**AVAILABLE RECORDS:**
-- ==== Sys2Proof/Machine/Copy.lean ====
section
/-! DEFINITION. The copy unit: submission, command blocks, transformations, endings and chains
(11 R272 to R305, R445). -/

namespace Sys2Proof.Machine

open State

/-! ### The fields of a command block (11 R275) -/

structure Blk where
  xf : Nat
  sri : Bool
  dri : Bool
  ssp : Nat
  dsp : Nat
  fem : Nat
  pv : Bool
  peer : Nat
  srec : Nat
  drec : Nat
  senc : Nat
  denc : Nat
  esz : Nat
  cv : Bool
  csp : Bool
  lnk : Bool
  cpol : Nat
  cmpr : Bool
  tag : Nat
  src : Nat
  dst : Nat
  nrow : Nat
  ncol : Nat
  cbuf : Nat
  isat : Nat
  irto : Bool
  dstr : Nat
  sstr : Nat
  aux : Nat
  cwa : Nat
  cval : Nat
  sstep : Nat
  dstep : Nat
  next : Nat
  /-- Every reserved field is zero. -/
  clean : Bool
  deriving DecidableEq, Repr

/-- The fields of a block's doublewords. -/
def blkOf (b : List DWord) : Blk :=
  let d (k : Nat) : DWord := Cv.dw b k
  { xf := fld (d 0) 61 3, sri := fld (d 0) 60 1 == 1, dri := fld (d 0) 59 1 == 1, ssp := fld (d 0) 57 2,
    dsp := fld (d 0) 55 2, fem := fld (d 0) 53 2, pv := fld (d 0) 50 1 == 1, peer := fld (d 0) 46 4,
    srec := fld (d 0) 40 6, drec := fld (d 0) 34 6, senc := fld (d 0) 29 5, denc := fld (d 0) 24 5,
    esz := 2 ^ fld (d 0) 22 2, cv := fld (d 0) 21 1 == 1, csp := fld (d 0) 20 1 == 1, lnk := fld (d 0) 19 1 == 1,
    cpol := fld (d 0) 16 3, cmpr := fld (d 0) 15 1 == 1, tag := fld (d 0) 0 12,
    src := fld (d 1) 0 57, dst := fld (d 2) 0 57, nrow := fld (d 3) 48 16, ncol := fld (d 3) 28 20,
    cbuf := fld (d 3) 21 7, isat := fld (d 3) 19 2, irto := fld (d 3) 18 1 == 1,
    dstr := fld (d 4) 32 32, sstr := fld (d 4) 0 32, aux := fld (d 5) 0 57, cwa := fld (d 6) 0 57,
    cval := fld (d 7) 32 32, sstep := fld (d 7) 16 16, dstep := fld (d 7) 0 16, next := fld (d 11) 0 57,
    clean := fld (d 0) 12 3 == 0 && fld (d 1) 57 7 == 0 && fld (d 2) 57 7 == 0 && fld (d 3) 0 18 == 0 &&
      fld (d 5) 57 7 == 0 && fld (d 6) 57 7 == 0 }

/-- A record by its index, as copied at acceptance (11 R296). -/
def cmdRec (c : Cmd) (k : Nat) : Cv.Rec := Cv.recOf (tget c.recs [] k)

/-- An end of a command (11 R277). -/
structure End where
  space : Nat
  base : Nat
  stride : Nat
  enc : Nat
  e : Nat
  /-- Record bounds; none for an inline end. -/
  lo : Nat
  hi : Option Nat
  epr : Nat
  swz : Nat
  sat : Nat
  rto : Bool
  cpol : Nat
  cmpr : Bool
  fem : Nat
  scm : Nat
  scaddr : Nat
  rstride : Nat
  deriving DecidableEq, Repr

/-- An end by its record (11 R277, R293). -/
def recEnd (x : Cv.Rec) (space off esz : Nat) : End :=
  { space := space, base := x.base + off, stride := x.rstride, enc := x.menc, e := Cv.elemSize x.menc esz,
    lo := x.base, hi := some (x.base + x.extent), epr := x.epr, swz := x.swz, sat := x.sat, rto := x.rnd == 1,
    cpol := x.cpol, cmpr := x.cmpr, fem := x.feh, scm := x.scm, scaddr := x.scaddr, rstride := x.rstride }

def srcEnd (c : Cmd) (b : Blk) : End :=
  if b.sri then
    { space := b.ssp, base := b.src, stride := b.sstr, enc := b.senc, e := Cv.elemSize b.senc b.esz, lo := 0,
      hi := none, epr := 0, swz := 0, sat := 0, rto := false, cpol := b.cpol, cmpr := b.cmpr, fem := 3,
      scm := 0, scaddr := 0, rstride := 0 }
  else recEnd (cmdRec c b.srec) b.ssp b.src b.esz

/-- The destination end; a chain buffer rounds to odd (11 R280). -/
def dstEnd (c : Cmd) (b : Blk) : End :=
  let x : End :=
    if b.dri then
      { space := b.dsp, base := b.dst, stride := b.dstr, enc := b.denc, e := Cv.elemSize b.denc b.esz, lo := 0,
        hi := none, epr := 0, swz := 0, sat := b.isat, rto := b.irto, cpol := b.cpol, cmpr := b.cmpr,
        fem := b.fem, scm := 0, scaddr := 0, rstride := 0 }
    else recEnd (cmdRec c b.drec) b.dsp b.dst b.esz
  if b.dsp = 3 then { x with rto := true } else x

def isIeee (enc : Nat) : Bool := 10 ≤ enc && enc ≤ 14

/-- The encodings and spaces each transformation accepts (11 R279). -/
def pairOk (xf : Nat) (s d : End) : Bool :=
  match xf with
  | 0 => s.enc == 0 && d.enc == 0
  | 1 => Cv.elementwise s.enc && Cv.elementwise d.enc
  | 2 => Cv.elementwise s.enc && Cv.isBlock d.enc
  | 3 => (s.enc == 0 || (1 ≤ s.enc && s.enc ≤ 3) || isIeee s.enc) && d.enc == s.enc
  | 4 => Cv.elementwise s.enc && Cv.elementwise d.enc
  | 5 => Cv.elementwise s.enc && Cv.elementwise d.enc && d.space ≤ 1
  | 6 => Cv.elementwise s.enc || s.enc == 4 || s.enc == 5
  | _ => false

/-- Is full/empty mode 0 accepted (11 R207, R279)? -/
def modeZeroOk (xf : Nat) (s d : End) : Bool :=
  match xf with
  | 0 => true
  | 3 => s.e == 4
  | 4 => s.e == 4 && d.e == 4 && s.enc == d.enc
  | 5 => s.e == 4 && d.e == 4 && s.enc == d.enc
  | _ => false

/-- The rules of R276 and those that name it (R281 to R284, R445). -/
def blockOk (c : Cmd) (b : Blk) : Bool :=
  let s := srcEnd c b
  let d := dstEnd c b
  let recOk (k : Nat) : Bool := match c.recs.find? fun r => r.1 == k with
    | some r => Cv.recLegal r.2
    | none => false
  b.clean && b.xf != 7 && b.ssp != 3 && b.cpol ≤ 3 && b.senc ≤ 16 && b.denc ≤ 16 && b.isat ≤ 2 && b.cbuf ≤ 64 &&
    (b.dri || b.fem == 0) && (b.pv || b.peer == 0) && (if b.sri then b.srec == 0 else b.senc == 0 && recOk b.srec) &&
    (if b.dri then b.drec == 0 else b.denc == 0 && (b.xf == 6 || recOk b.drec)) &&
    b.nrow != 0 && b.ncol != 0 && (b.sri || b.ssp != 2) && (b.dri || b.dsp != 3) &&
    (b.dsp != 2 || (b.dri && b.dst / 128 == 0 && b.dstr == 0 && b.fem == 0)) && (b.dsp != 3 || b.fem == 0) &&
    pairOk b.xf s d && (b.xf != 2 || b.ncol % 32 == 0) && (b.xf != 3 || b.nrow * b.ncol * s.e ≤ 65536) &&
    (if b.xf = 6 then !b.dri && b.dsp == 0 && b.drec == 0 && b.denc == 0 && b.fem == 0 && b.aux % 4 == 0
      else 2 ≤ b.dsp || d.fem != 0 || modeZeroOk b.xf s d) &&
    !(b.cv && b.cwa % 4 != 0)

/-! ### Reading and writing -/

/-- What stops a command (11 R287, R288): a fault, or a page that is not present, met by a read or by a write. -/
inductive Stop where
  | fail (fc addr : Nat)
  | page (a : Nat) (write : Bool)
  deriving DecidableEq, Repr

/-- A value read with the states of its words, one bit a byte, or what stops the command. -/
inductive ERes where
  | ok (v full : Nat)
  | stop (x : Stop)
  deriving DecidableEq, Repr

/-- The states of the words that n bytes from a lie in, one bit a byte (08 R207). -/
def fullMask (a n : Nat) (full : Nat → Bool) : Nat :=
  (List.range n).foldl (fun m i => m + b2n (full (a + i)) * 2 ^ i) 0

/-- The words that n bytes from a touch, each with whether all those bytes come from full words (08 R207). -/
def wordStates (a n full : Nat) : List (Nat × Bool) :=
  (wordsAt a n).map fun w => (w, (List.range n).all fun i => (a + i) / 4 * 4 != w || full.testBit i)

/-- The core whose window, tiles and stores a command reaches. -/
def cmdCore (s : State) (c : Cmd) : Nat := (s.team c.team).core + b2n c.upper

/-- The record of a malformed entry that an engine's access met (13 R344). -/
def engMalformed (s : State) (core : Nat) (c : Cmd) (a : Nat) (write : Bool) : State :=
  reportPage s {
    ctx := c.ctx, page := a / 65536, acc := if write then 4 else 8, seq := 0, core := core, slot := 0, eng := true,
    launch := c.launch, waiters := [.cmd core c.q], code := 0x06 }

/-- Translate an engine's access within one page (11 R277, R287). -/
def engXlate (s : State) (core : Nat) (c : Cmd) (a n : Nat) (write : Bool) : State × Except Stop Phys :=
  if 2 ^ 57 < a + n then (s, .error (.fail 1 a))
  else
    let r := translate s core c.ctx a
    match r.2 with
    | .absent => (r.1, .error (if c.badPages.contains (a / 65536) then .fail 2 a else .page a write))
    | .malformed => (engMalformed r.1 core c a write, .error (.fail 1 a))
    | .ok p =>
      if !(if write then p.w else p.r) then (r.1, .error (.fail 1 a))
      else if p.pr && !peerUp s p.peer then (r.1, .error (.fail 7 a))
      else (if write then dirty r.1 core c.ctx a else r.1, .ok p)

/-- CLCAP of a link end: 0 is the host port, 1 to 8 the peer ports (09 R236, 16 R407). -/
def clcap (s : State) (e : Nat) : Nat :=
  if e = 0 then 5 * b2n s.dev.hostcap else 2 + 4 * b2n (s.dev.dcap.getLsbD (e - 1))

/-- The states of a peer's words, by a query of each (08 R207, R210). -/
def peerFull (s : State) (core : Nat) (p : Phys) (n : Nat) : State × Nat :=
  let q := (wordsAt p.pa n).foldl (fun (acc : State × List (Nat × Bool)) w =>
    let b := freshBytes (acc.1.send (.feMsg p.peer core 0 w (.query 4))) 1
    (b.1, (w, b.2 % 2 == 1) :: acc.2)) (s, [])
  (q.1, fullMask p.pa n fun x => q.2.any fun e => e.1 == x / 4 * 4 && e.2)

/-- Read n bytes at an address of a space under a cache policy; global bytes lie in one 32-byte sector (09 R230, 10 R264,
11 R277). `states` asks for the states of a peer's words. -/
def engRead (s : State) (core : Nat) (c : Cmd) (space a n : Nat) (pol : Nat := 0) (states : Bool := false) : State × ERes :=
  match space with
  | 0 =>
    let r := engXlate s core c a n false
    match r.2 with
    | .error x => (r.1, .stop x)
    | .ok p =>
      if p.pr then
        let v := freshBytes (r.1.send (.read p.peer p.pa n)) n
        if states && p.fek then let q := peerFull v.1 core p n; (q.1, .ok v.2 q.2) else (v.1, .ok v.2 (2 ^ n - 1))
      else if p.hb then let v := freshBytes r.1 n; (v.1, .ok v.2 (2 ^ n - 1))
      else if memBad r.1 p.pa n then (r.1, .stop (.fail 5 a))
      else
        let v := homeRead r.1 c.ctx p.pa n pol
        (v.1, .ok v.2 (fullMask p.pa n fun x => !p.fek || isFull v.1 (.mem x)))
  | 1 =>
    let t := s.team c.team
    let k := cmdCore s c
    if t.size < a + n then (s, .stop (.fail 1 a))
    else if storeBad s (storeCore t k a) (t.frame + a) n then (s, .stop (.fail 5 a))
    else (clusterWork s k n, .ok (winRead s t k a n) (fullMask a n fun x => isFull s (winObj t k x)))
  | _ =>
    match c.region with
    | some (base, len) =>
      if len < a + n then (s, .stop (.fail 3 a)) else (s, .ok (mread (s.core core).chainBuf (base + a) n) (2 ^ n - 1))
    | none => (s, .stop (.fail 3 a))

/-- Set the states of the words of a destination, each with the state mode 0 gives it (08 R207). -/
def engSetFE (s : State) (ws : List (WObj × Bool)) (fem : Nat) : State :=
  match fem with
  | 0 => eachDo ws s fun s w => setFE s w.1 w.2
  | 1 => eachDo ws s fun s w => setFE s w.1 true
  | 2 => eachDo ws s fun s w => setFE s w.1 false
  | _ => s

/-- A byte on its way to a peer, or to the host as number 16, with the state mode 0 gives its word. -/
structure PeerByte where
  peer : Nat
  pa : Nat
  b : Byte
  full : Bool
  deriving DecidableEq, Repr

**EXERCISE:**
Report each line of the entries where the word "command" occurs.

**ANSWER TO THIS PROBLEM:**
/-! DEFINITION. The copy unit: submission, command blocks, transformations, endings and chains
/-! ### The fields of a command block (11 R275) -/
/-- An end of a command (11 R277). -/
/-- What stops a command (11 R287, R288): a fault, or a page that is not present, met by a read or by a write. -/
/-- A value read with the states of its words, one bit a byte, or what stops the command. -/
/-- The core whose window, tiles and stores a command reaches. -/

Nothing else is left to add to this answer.